(Collected data)
╭──
-- ==== Sys2Proof/Machine/Regs.lean ====
section
/-! DEFINITION. The registers of the gang in focus, its execution masks and the lanes of an instruction. -/

namespace Sys2Proof.Machine

/-- The lane `l` of a mask. -/
def lane (m : Word) (l : Nat) : Bool := m.getLsbD l

/-- The lanes set in a mask, ascending (00 R6). -/
def lanesOf (m : Word) : List Nat := (List.range 32).filter (lane m)

/-- The mask of the lanes that meet a test. -/
def maskOf (f : Nat → Bool) : Word := BitVec.ofNat 32 ((List.range 32).foldl (fun n l => n + bnat (f l) * 2 ^ l) 0)

/-- The lanes of a set of slices (02 R29). -/
def sliceLanes (fr : BitVec 8) : Word := maskOf fun l => fr.getLsbD (l / 4)

/-- The kitty index of lane register `r`, when it lies in the gang's kitty window (02 R47). -/
def kittyIx (g : Gang) (r : Nat) : Option Nat :=
  if g.kit ≠ 0 ∧ 16 * g.regs ≤ r + g.kit ∧ r < 16 * g.regs then some (r + g.kit - 16 * g.regs) else none

/-- Lane register `r` in lane `l`. -/
def rdV (s : State) (r l : Nat) : Word :=
  match kittyIx s.gang r with
  | none => look s.gang.v (32 * r + l)
  | some i => look s.block.kv (32 * i + l)

/-- The 64-bit pair of lane registers `r`, `r + 1` in lane `l` (00 R3). -/
def rdVV (s : State) (r l : Nat) : DWord := rdV s (r + 1) l ++ rdV s r l

/-- Scalar register `r`. -/
def rdS (s : State) (r : Nat) : Word := look s.gang.s r

/-- The scalar pair `r`, `r + 1` (00 R3). -/
def rdSS (s : State) (r : Nat) : DWord := rdS s (r + 1) ++ rdS s r

/-- Predicate `p` as a lane mask; P0 reads true in every lane (02 R29). -/
def rdP (s : State) (p : Nat) : Word := if p = 0 then BitVec.allOnes 32 else look s.gang.p p

/-- A write re-encodes the elements that it covers: their marks go (05 R120). -/
def unmark (p : ErrMark → Bool) (g : Gang) : List ErrMark := g.errs.filter fun e => !p e

/-- An element mark of lane register `r` in a lane of a mask. -/
def ErrMark.ofLane (r : Nat) (m : Word) : ErrMark → Bool
  | .lane q l => q == r && m.getLsbD l
  | _ => false

/-- An element mark of predicate `p` in a lane of a mask. -/
def ErrMark.ofPred (p : Nat) (m : Word) : ErrMark → Bool
  | .pred q l => q == p && m.getLsbD l
  | _ => false

/-- A mark of a split-table entry. -/
def ErrMark.ofSplit : ErrMark → Bool
  | .split _ => true
  | _ => false

/-- Write lane register `r` in the lanes of a mask; the others keep it (02 R39, 05 R120). -/
def wrV (r : Nat) (m : Word) (f : Nat → Word) (s : State) : State :=
  let cells := fun b => (lanesOf m).map fun l => (32 * b + l, f l)
  match kittyIx s.gang r with
  | none => modGang (fun g => { g with v := putAll g.v (cells r), errs := unmark (ErrMark.ofLane r m) g }) s
  | some i => modGang (fun g => { g with errs := unmark (ErrMark.ofLane r m) g }) (modBlock (fun b => { b with kv := putAll b.kv (cells i) }) s)

/-- Write a pair of lane registers in the lanes of a mask. -/
def wrVV (r : Nat) (m : Word) (f : Nat → DWord) (s : State) : State :=
  wrV (r + 1) m (fun l => (f l).extractLsb' 32 32) (wrV r m (fun l => (f l).extractLsb' 0 32) s)

/-- Write a scalar register (02 R29). -/
def wrS (r : Nat) (v : Word) (s : State) : State := modGang (fun g => { g with s := put g.s r v, errs := unmark (· == .scal r) g }) s

/-- Write a scalar pair (00 R3). -/
def wrSS (r : Nat) (v : DWord) (s : State) : State := wrS (r + 1) (v.extractLsb' 32 32) (wrS r (v.extractLsb' 0 32) s)

/-- Write predicate `p` in the lanes of a mask; P0 ignores writes (02 R29), and the others keep it (02 R39). -/
def wrP (p : Nat) (m v : Word) (s : State) : State :=
  if p = 0 then s else modGang (fun g => { g with p := put g.p p ((look g.p p &&& ~~~m) ||| (v &&& m)), errs := unmark (ErrMark.ofPred p m) g }) s

/-- An ended split-table entry. -/
def SplitEntry.over : SplitEntry := ⟨0, 0xFFFFFFFF, true, .ended, 0, 0, 0, 0, 0, .none, 0, 0, none⟩

/-- The split-table entry of slice `k`. -/
def entryOf (g : Gang) (k : Nat) : SplitEntry := nth SplitEntry.over g.split k

/-- The slices of a set, ascending. -/
def slicesOf (fr : BitVec 8) : List Nat := (List.range 8).filter fun k => fr.getLsbD k

/-- The set of slices that meet a test. -/
def sliceSet (f : Nat → Bool) : BitVec 8 := BitVec.ofNat 8 ((List.range 8).foldl (fun n k => n + bnat (f k) * 2 ^ k) 0)

/-- The lowest slice of a fragment, 0 for none. -/
def lowSlice (fr : BitVec 8) : Nat := (slicesOf fr).headD 0

/-- The entry that every slice of the issuing fragment shares the position of. -/
def cur (s : State) : SplitEntry := entryOf s.gang (lowSlice s.frag)

/-- The split table with the entries of a set of slices changed. -/
def modSplit (fr : BitVec 8) (f : SplitEntry → SplitEntry) (s : State) : State :=
  let change := fun (g : Gang) (k : Nat) => if fr.getLsbD k then f (entryOf g k) else entryOf g k
  modGang (fun g => { g with split := (List.range g.split.length).map (change g) }) s

/-- GRD and GN of a clause header (04 R85). -/
def hdrGrd (h : Word) : Nat := fld h.toNat 23 3
/-- GN of a clause header (04 R85). -/
def hdrGn (h : Word) : Bool := natb (fld h.toNat 26 1)
/-- LEN of a clause header (04 R85). -/
def hdrLen (h : Word) : Nat := fld h.toNat 8 4
/-- ECLS of a clause header (04 R85). -/
def hdrCls (h : Word) : Nat := fld h.toNat 12 3
/-- GEN of a clause header (04 R85). -/
def hdrGen (h : Word) : Nat := fld h.toNat 0 4
/-- YLD of a clause header (04 R85). -/
def hdrYld (h : Word) : Bool := natb (fld h.toNat 27 1)

/-- The lanes where a guard is true (02 R31). -/
def guardMask (s : State) (p : Nat) (n : Bool) : Word := if n then ~~~rdP s p else rdP s p

/-- The guard of an instruction: its own when GO is 1, else its clause's (02 R31). -/
def guardOf (s : State) (x : Option Guard) : Word :=
  match x with
  | some g => if g.go then guardMask s g.grd.toNat g.gn else guardMask s (hdrGrd (cur s).hdr) (hdrGn (cur s).hdr)
  | none => guardMask s (hdrGrd (cur s).hdr) (hdrGn (cur s).hdr)

/-- The execution mask of an instruction (02 R31). -/
def execMask (s : State) (x : Option Guard) : Word :=
  s.gang.active &&& ~~~s.gang.dead &&& sliceLanes s.frag &&& guardOf s x

/-- A pending result that reaches a kitty register fills its bit (02 R48). -/
def kittyArrive (r l : Nat) (s : State) : State :=
  match kittyIx s.gang r with
  | some i => modBlock (fun b => { b with kfull := put b.kfull i (look b.kfull i ||| maskOf fun k => k == l) }) s
  | none => s

/-- Apply a register write of a pending result; a dead lane is frozen (02 R39). -/
def applyWrite (w : RegWrite) (s : State) : State :=
  match w with
  | .lane r l v => if lane s.gang.dead l then s else kittyArrive r l (wrV r (maskOf fun k => k == l) (fun _ => v) s)
  | .scal r v => wrS r v s
  | .pred p m v => wrP p (m &&& ~~~s.gang.dead) v s

/-- OR sticky bits into MODE (05 R117). -/
def orMode (m : DWord) (s : State) : State := modGang (fun g => { g with mode := g.mode ||| m }) s

/-- MODE.XLDEAD (05 R117). -/
def xldead : DWord := 0x40

/-- Set MODE.XLDEAD where a cross-lane read reached a dead lane (02 R40). -/
def setXldead (b : Bool) (s : State) : State := if b then orMode xldead s else s

/-- The lanes the gang has (02 R29). -/
def hasLane (g : Gang) (l : Nat) : Bool := decide (l < 4 * g.slices)

/-- Global lane id of lane `l` of the gang in focus (02 R30). -/
def globalLane (s : State) (l : Nat) : Nat := (s.gang.blk.idx * 32 + s.gang.gno) * 32 + l

end Sys2Proof.Machine
end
╰──
== WHAT TO WORK ON ==
Exactly as they stand in the records above, print the lines from the one containing "def applyWrite (w" through the final line, inclusive.

== EXERCISE SOLUTION ==
def applyWrite (w : RegWrite) (s : State) : State :=
  match w with
  | .lane r l v => if lane s.gang.dead l then s else kittyArrive r l (wrV r (maskOf fun k => k == l) (fun _ => v) s)
  | .scal r v => wrS r v s
  | .pred p m v => wrP p (m &&& ~~~s.gang.dead) v s

/-- OR sticky bits into MODE (05 R117). -/
def orMode (m : DWord) (s : State) : State := modGang (fun g => { g with mode := g.mode ||| m }) s

/-- MODE.XLDEAD (05 R117). -/
def xldead : DWord := 0x40

/-- Set MODE.XLDEAD where a cross-lane read reached a dead lane (02 R40). -/
def setXldead (b : Bool) (s : State) : State := if b then orMode xldead s else s

/-- The lanes the gang has (02 R29). -/
def hasLane (g : Gang) (l : Nat) : Bool := decide (l < 4 * g.slices)

/-- Global lane id of lane `l` of the gang in focus (02 R30). -/
def globalLane (s : State) (l : Nat) : Nat := (s.gang.blk.idx * 32 + s.gang.gno) * 32 + l

end Sys2Proof.Machine
end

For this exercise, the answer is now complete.